ITIL v3 ITSCM considers application backup and recovery as one of the risk mitigating factors in assuring service continuity. This is a brief discussion of commonly understood IT application backup and recovery methods within the ITIL v3 ITSCM framework.

In ITIL v3, ITSCM (IT Service Continuity Management) is defined as:

‘The goal of ITSCM is to support the overall Business Continuity Management process by ensuring that the required IT technical and service facilities (including computer systems, networks, applications, data repositories, telecommunications, environment, technical support and Service Desk) can be resumed within required, and agreed, business timescales.’ (ITIL v3 ITSCM 4.5.1)

Within each of the four stages of ITSCM, backup and recovery planning and the testing and invocation of its procedures, is mapped as follows:

Stage 1 - Initiation

Resource allocation: Depending on the maturity of the organization, with respect to ITSCM, there may be a requirement to familiarize and/or train staff to accomplish the Stage 2 tasks.
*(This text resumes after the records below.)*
-- ==== Sys2Proof/Certificates/Slice0/Obligations.lean ====
section
/-! DEFINITION. The statements for the provers. Each names the rules of spec/ it rests on; OBLIGATIONS.json lists
them. -/

open Sys2Proof Sys2Proof.Machine

/-! ## Aidon instructions -/

/-- ADD, SUB, MUL, NEG, ABS and ADDK (R57, R60): WA takes the low 64 bits of the exact result, OV is set exactly when
that result is no signed 64-bit number, QA is the higher of the operands' qualities (R54), and nothing else of the
task's context changes but PC and the charge.
DIV and MOD (R57, R60): truncated toward zero, the remainder with the sign of WB; OV only for −2^63 by −1; a zero
divisor gives 0, DZ and BAD and no fault. -/
def Obligations.IntegerResults : Prop :=
  (∀ (s : State) (j : Nat) (k : TaskRec) (up : Upset), up.odd = [] →
     let r := aidonRegs s k
     let q := r.qb.max r.qa
     (CoreRuns s j k (.add j up) →
       exec (.add j up) s = .next (aidonNext s j k up 1 1 (intWord r (r.wb + r.wa) (r.wb.toInt + r.wa.toInt) q))) ∧
     (CoreRuns s j k (.sub j up) →
       exec (.sub j up) s = .next (aidonNext s j k up 1 1 (intWord r (r.wb - r.wa) (r.wb.toInt - r.wa.toInt) q))) ∧
     (CoreRuns s j k (.mul j up) →
       exec (.mul j up) s = .next (aidonNext s j k up 1 3 (intWord r (r.wb * r.wa) (r.wb.toInt * r.wa.toInt) q))) ∧
     (CoreRuns s j k (.neg j up) →
       exec (.neg j up) s = .next (aidonNext s j k up 1 1 (intWord r (-r.wa) (-r.wa.toInt) r.qa))) ∧
     (CoreRuns s j k (.abs j up) →
       exec (.abs j up) s = .next (aidonNext s j k up 1 1
       (intWord r (if r.wa.toInt < 0 then -r.wa else r.wa) r.wa.toInt.natAbs r.qa))) ∧
     ∀ imm : BitVec 24, (CoreRuns s j k (.addk j up imm) →
       exec (.addk j up imm) s = .next (aidonNext s j k up 1 1
       (intWord r (r.wa + imm.signExtend 64) (r.wa.toInt + imm.toInt) r.qa)))) ∧
  (∀ (s : State) (j : Nat) (k : TaskRec) (up : Upset), up.odd = [] →
     let r := aidonRegs s k
     let q := r.qb.max r.qa
     let z : TaskRegs := { r with wa := 0, qa := .bad, flags := { r.flags with dz := true } }
     (CoreRuns s j k (.div j up) →
       exec (.div j up) s = .next (aidonNext s j k up 1 20 (if r.wa = 0 then z else
       { r with wa := r.wb.sdiv r.wa, qa := q,
                flags := { r.flags with
                  ov := r.flags.ov || (decide (r.wb.toInt = -(2 ^ 63)) && decide (r.wa.toInt = -1)) } }))) ∧
     (CoreRuns s j k (.mod j up) →
       exec (.mod j up) s = .next (aidonNext s j k up 1 20 (if r.wa = 0 then z else
       { r with wa := r.wb.srem r.wa, qa := q }))))

/-- The compares (R57, R60): BA takes the result of WB against WA, signed for LT, LE, GT, GE, unsigned for LTU, GEU, by
value for the floating ones, where a NaN operand gives 0 and sets FI; BQ is the higher of QA and QB; the words stay.
By value, words of one sign without it are ordered as their magnitudes, a negative one lies before a positive one, and
−0 equals +0 (IEEE 754, log entry 115).
WAND, WOR, WXOR, WNOT and the shifts (R57): bit by bit, and by multiples of powers of two; a shift moves WA by
its immediate, SAR keeping the sign. -/
def Obligations.CompareAndBitwiseResults : Prop :=
  ((∀ a b : DWord, fIsNaN a = false → fIsNaN b = false →
     (fSign a = false → fSign b = false → (fKey a < fKey b ↔ a.toNat < b.toNat)) ∧
     (fSign a = true → fSign b = true → (fKey a < fKey b ↔ b.toNat < a.toNat)) ∧
     (fSign a = true → fSign b = false →
       fKey a ≤ fKey b ∧ (fKey a = fKey b ↔ fIsZero a = true ∧ fIsZero b = true))) ∧
   ∀ (s : State) (j : Nat) (k : TaskRec) (up : Upset), up.odd = [] →
     let r := aidonRegs s k
     let c := fun (b : Bool) => ({ r with ba := b, bq := r.qb.max r.qa } : TaskRegs)
     let nan := fIsNaN r.wb || fIsNaN r.wa
     let f := fun (b : Bool) => ({ r with
       ba := !nan && b, bq := r.qb.max r.qa, flags := { r.flags with fi := r.flags.fi || nan } } : TaskRegs)
     (CoreRuns s j k (.eq j up) →
       exec (.eq j up) s = .next (aidonNext s j k up 1 1 (c (decide (r.wb = r.wa))))) ∧
     (CoreRuns s j k (.ne j up) →
       exec (.ne j up) s = .next (aidonNext s j k up 1 1 (c (decide (r.wb ≠ r.wa))))) ∧
     (CoreRuns s j k (.lt j up) →
       exec (.lt j up) s = .next (aidonNext s j k up 1 1 (c (decide (r.wb.toInt < r.wa.toInt))))) ∧
     (CoreRuns s j k (.le j up) →
       exec (.le j up) s = .next (aidonNext s j k up 1 1 (c (decide (r.wb.toInt ≤ r.wa.toInt))))) ∧
     (CoreRuns s j k (.gt j up) →
       exec (.gt j up) s = .next (aidonNext s j k up 1 1 (c (decide (r.wb.toInt > r.wa.toInt))))) ∧
     (CoreRuns s j k (.ge j up) →
       exec (.ge j up) s = .next (aidonNext s j k up 1 1 (c (decide (r.wb.toInt ≥ r.wa.toInt))))) ∧
     (CoreRuns s j k (.ltu j up) →
       exec (.ltu j up) s = .next (aidonNext s j k up 1 1 (c (decide (r.wb.toNat < r.wa.toNat))))) ∧
     (CoreRuns s j k (.geu j up) →
       exec (.geu j up) s = .next (aidonNext s j k up 1 1 (c (decide (r.wb.toNat ≥ r.wa.toNat))))) ∧
     (CoreRuns s j k (.feq j up) →
       exec (.feq j up) s = .next (aidonNext s j k up 1 4 (f (fKey r.wb == fKey r.wa)))) ∧
     (CoreRuns s j k (.flt j up) →
       exec (.flt j up) s = .next (aidonNext s j k up 1 4 (f (decide (fKey r.wb < fKey r.wa))))) ∧
     (CoreRuns s j k (.fle j up) →
       exec (.fle j up) s = .next (aidonNext s j k up 1 4 (f (decide (fKey r.wb ≤ fKey r.wa)))))) ∧
  (∀ (s : State) (j : Nat) (k : TaskRec) (up : Upset), up.odd = [] →
     let r := aidonRegs s k
     let q := r.qb.max r.qa
     (CoreRuns s j k (.wand j up) →
       exec (.wand j up) s = .next (aidonNext s j k up 1 1 { r with wa := r.wb &&& r.wa, qa := q })) ∧
     (CoreRuns s j k (.wor j up) →
       exec (.wor j up) s = .next (aidonNext s j k up 1 1 { r with wa := r.wb ||| r.wa, qa := q })) ∧
     (CoreRuns s j k (.wxor j up) →
       exec (.wxor j up) s = .next (aidonNext s j k up 1 1 { r with wa := r.wb ^^^ r.wa, qa := q })) ∧
     (CoreRuns s j k (.wnot j up) →
       exec (.wnot j up) s = .next (aidonNext s j k up 1 1 { r with wa := ~~~r.wa })) ∧
     ∀ n : Nat, n < 64 →
       (CoreRuns s j k (.shl j up n) →
       exec (.shl j up n) s = .next (aidonNext s j k up 1 1 { r with wa := BitVec.ofNat 64 (r.wa.toNat * 2 ^ n) })) ∧
       (CoreRuns s j k (.shr j up n) →
       exec (.shr j up n) s = .next (aidonNext s j k up 1 1 { r with wa := BitVec.ofNat 64 (r.wa.toNat / 2 ^ n) })) ∧
       (CoreRuns s j k (.sar j up n) →
       exec (.sar j up n) s = .next (aidonNext s j k up 1 1 { r with wa := BitVec.ofInt 64 (r.wa.toInt / 2 ^ n) })))

/-- The floating instructions (R57, R60, R359). FNEG and FABS change the sign bit alone; FMIN and FMAX give the lesser and
the greater of two operands that are no NaN, of one NaN the other operand, of two the default NaN. The others write the value of their operation with QA by R54, and where
that operation makes a NaN of operands that are not NaN, overflows or divides by zero, the flag FI, FO or FZ and BAD.
A NaN that they deliver is the default NaN. The value of an operation is the exact one rounded once, to nearest, ties to
even, as IEEE 754 has it (PRESUMED, log entry 115); it is fixed here on numbers worked out outside the model.
Floating operations on special operands (R60, R359): infinities of opposite sign do not add, a finite non-zero
dividend over zero is an infinity with FZ, the root of a negative number is the default NaN with FI, FTI of a NaN is 0
with FI, FTI beyond the range saturates with FO, the root of a NaN is the default NaN, FMIN takes −0 as less than +0. -/
def Obligations.FloatingResults : Prop :=
  (∀ (s : State) (j : Nat) (k : TaskRec) (up : Upset), up.odd = [] →
     let r := aidonRegs s k
     let q := r.qb.max r.qa
     let f := fun (x : FResult) (q : Quality) => ({ r with
       wa := x.val, qa := if x.invalid || x.overflow || x.divZero then .bad else q,
       flags := { r.flags with fi := r.flags.fi || x.invalid, fo := r.flags.fo || x.overflow,
                               fz := r.flags.fz || x.divZero } } : TaskRegs)
     (CoreRuns s j k (.fneg j up) →
       exec (.fneg j up) s = .next (aidonNext s j k up 1 1 { r with wa := BitVec.ofBool (!r.wa.msb) ++ r.wa.setWidth 63 })) ∧
     (CoreRuns s j k (.fabs j up) →
       exec (.fabs j up) s = .next (aidonNext s j k up 1 1 { r with wa := (r.wa.setWidth 63).setWidth 64 })) ∧
     (CoreRuns s j k (.fmin j up) →
       exec (.fmin j up) s = .next (aidonNext s j k up 1 4 { r with wa := fMin r.wb r.wa, qa := q })) ∧
     (CoreRuns s j k (.fmax j up) →
       exec (.fmax j up) s = .next (aidonNext s j k up 1 4 { r with wa := fMax r.wb r.wa, qa := q })) ∧
     (CoreRuns s j k (.fadd j up) →
       exec (.fadd j up) s = .next (aidonNext s j k up 1 4 (f (fAdd r.wb r.wa) q))) ∧
     (CoreRuns s j k (.fsub j up) →
       exec (.fsub j up) s = .next (aidonNext s j k up 1 4 (f (fSub r.wb r.wa) q))) ∧
     (CoreRuns s j k (.fmul j up) →
       exec (.fmul j up) s = .next (aidonNext s j k up 1 4 (f (fMul r.wb r.wa) q))) ∧
     (CoreRuns s j k (.fdiv j up) →
       exec (.fdiv j up) s = .next (aidonNext s j k up 1 24 (f (fDiv r.wb r.wa) q))) ∧
     (CoreRuns s j k (.fsqrt j up) →
       exec (.fsqrt j up) s = .next (aidonNext s j k up 1 28 (f (fSqrt r.wa) r.qa))) ∧
     (CoreRuns s j k (.itf j up) →
       exec (.itf j up) s = .next (aidonNext s j k up 1 3 (f (fOfInt r.wa.toInt) r.qa))) ∧
     (CoreRuns s j k (.fti j up) →
       exec (.fti j up) s = .next (aidonNext s j k up 1 3 (f (fToInt r.wa) r.qa))) ∧
     ∀ x ∈ [fAdd r.wb r.wa, fSub r.wb r.wa, fMul r.wb r.wa, fDiv r.wb r.wa],
       (fIsNaN r.wb || fIsNaN r.wa → x = ⟨defaultNaN, false, false, false⟩) ∧
       (x.invalid = true → x.val = defaultNaN)) ∧
  ((∀ a b : DWord, fIsInf a = true → fIsInf b = true → fSign a ≠ fSign b →
     fAdd a b = ⟨defaultNaN, true, false, false⟩) ∧
   (∀ a b : DWord, fIsNaN a = false → fIsInf a = false → fIsZero a = false → fIsZero b = true →
     fDiv a b = ⟨fInf (fSign a != fSign b), false, false, true⟩) ∧
   (∀ a : DWord, fIsNaN a = false → fIsZero a = false → fSign a = true → fSqrt a = ⟨defaultNaN, true, false, false⟩) ∧
   (∀ a : DWord, fIsNaN a = true → fToInt a = ⟨0, true, false, false⟩) ∧
   (∀ a : DWord, fIsNaN a = false → 1086 ≤ fExp a → a ≠ 0xC3E0000000000000 →
     fToInt a = ⟨if fSign a then 0x8000000000000000 else 0x7FFFFFFFFFFFFFFF, false, true, false⟩) ∧
   (∀ a b : DWord, fIsZero a = true → fIsZero b = true →
     fMin a b = (if fSign a then a else b) ∧ fMax a b = (if fSign a then b else a)) ∧
   (∀ a b : DWord, fIsNaN a = false → fIsNaN b = false → fKey a < fKey b →
     fMin a b = a ∧ fMin b a = a ∧ fMax a b = b ∧ fMax b a = b) ∧
   (∀ a b : DWord, fIsNaN a = true →
     fMin a b = (if fIsNaN b then defaultNaN else b) ∧ fMax a b = (if fIsNaN b then defaultNaN else b) ∧
     fMin b a = (if fIsNaN b then defaultNaN else b) ∧ fMax b a = (if fIsNaN b then defaultNaN else b)) ∧
   (∀ a : DWord, fIsNaN a = true → fSqrt a = ⟨defaultNaN, false, false, false⟩) ∧ defaultNaN = 0x7FF8000000000000 ∧
   (let plain := fun (v : DWord) => (⟨v, false, false, false⟩ : FResult)
    fAdd 0x3FB999999999999A 0x3FC999999999999A = plain 0x3FD3333333333334 ∧
    fAdd 0x7FEFFFFFFFFFFFFF 0x7FEFFFFFFFFFFFFF = ⟨0x7FF0000000000000, false, true, false⟩ ∧
    fSub 0x3FF0000000000000 0x3FEFFFFFFFFFFFFF = plain 0x3CA0000000000000 ∧
    fMul 0x3FB999999999999A 0x3FB999999999999A = plain 0x3F847AE147AE147C ∧
    fDiv 0x3FF0000000000000 0x4008000000000000 = plain 0x3FD5555555555555 ∧
    fDiv 0x0000000000000003 0x4000000000000000 = plain 0x0000000000000002 ∧
    fDiv 0x0000000000000001 0x4000000000000000 = plain 0x0000000000000000 ∧
    fSqrt 0x4000000000000000 = plain 0x3FF6A09E667F3BCD ∧
    fOfInt 9007199254740993 = plain 0x4340000000000000 ∧ fOfInt 9007199254740995 = plain 0x4340000000000002 ∧
    fToInt 0xC00C000000000000 = plain (BitVec.ofInt 64 (-3))))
Alternatively, the use of experienced external consultants may assist in completing the analysis more quickly. However, it is important that the organization can then maintain the process going forward without the need to rely totally on external support. (ITIL v3 ITSCM 4.5.5.1)

In other words, the ultimate ownership of the backup and recovery strategy and processes lies with the organization itself.

Stage 2 - Requirements and Strategy

Once the Business impact Analysis and Risk Analysis has been done, backup and recovery of applications and data is usually one of many Risk Response Measures.

A comprehensive backup and recovery strategy, including off-site storage. (ITIL v3 ITSCM 4.5.5.2)

The recovery procedures are defined first, and then backup procedures and their frequency are based on the needs of the recovery procedures.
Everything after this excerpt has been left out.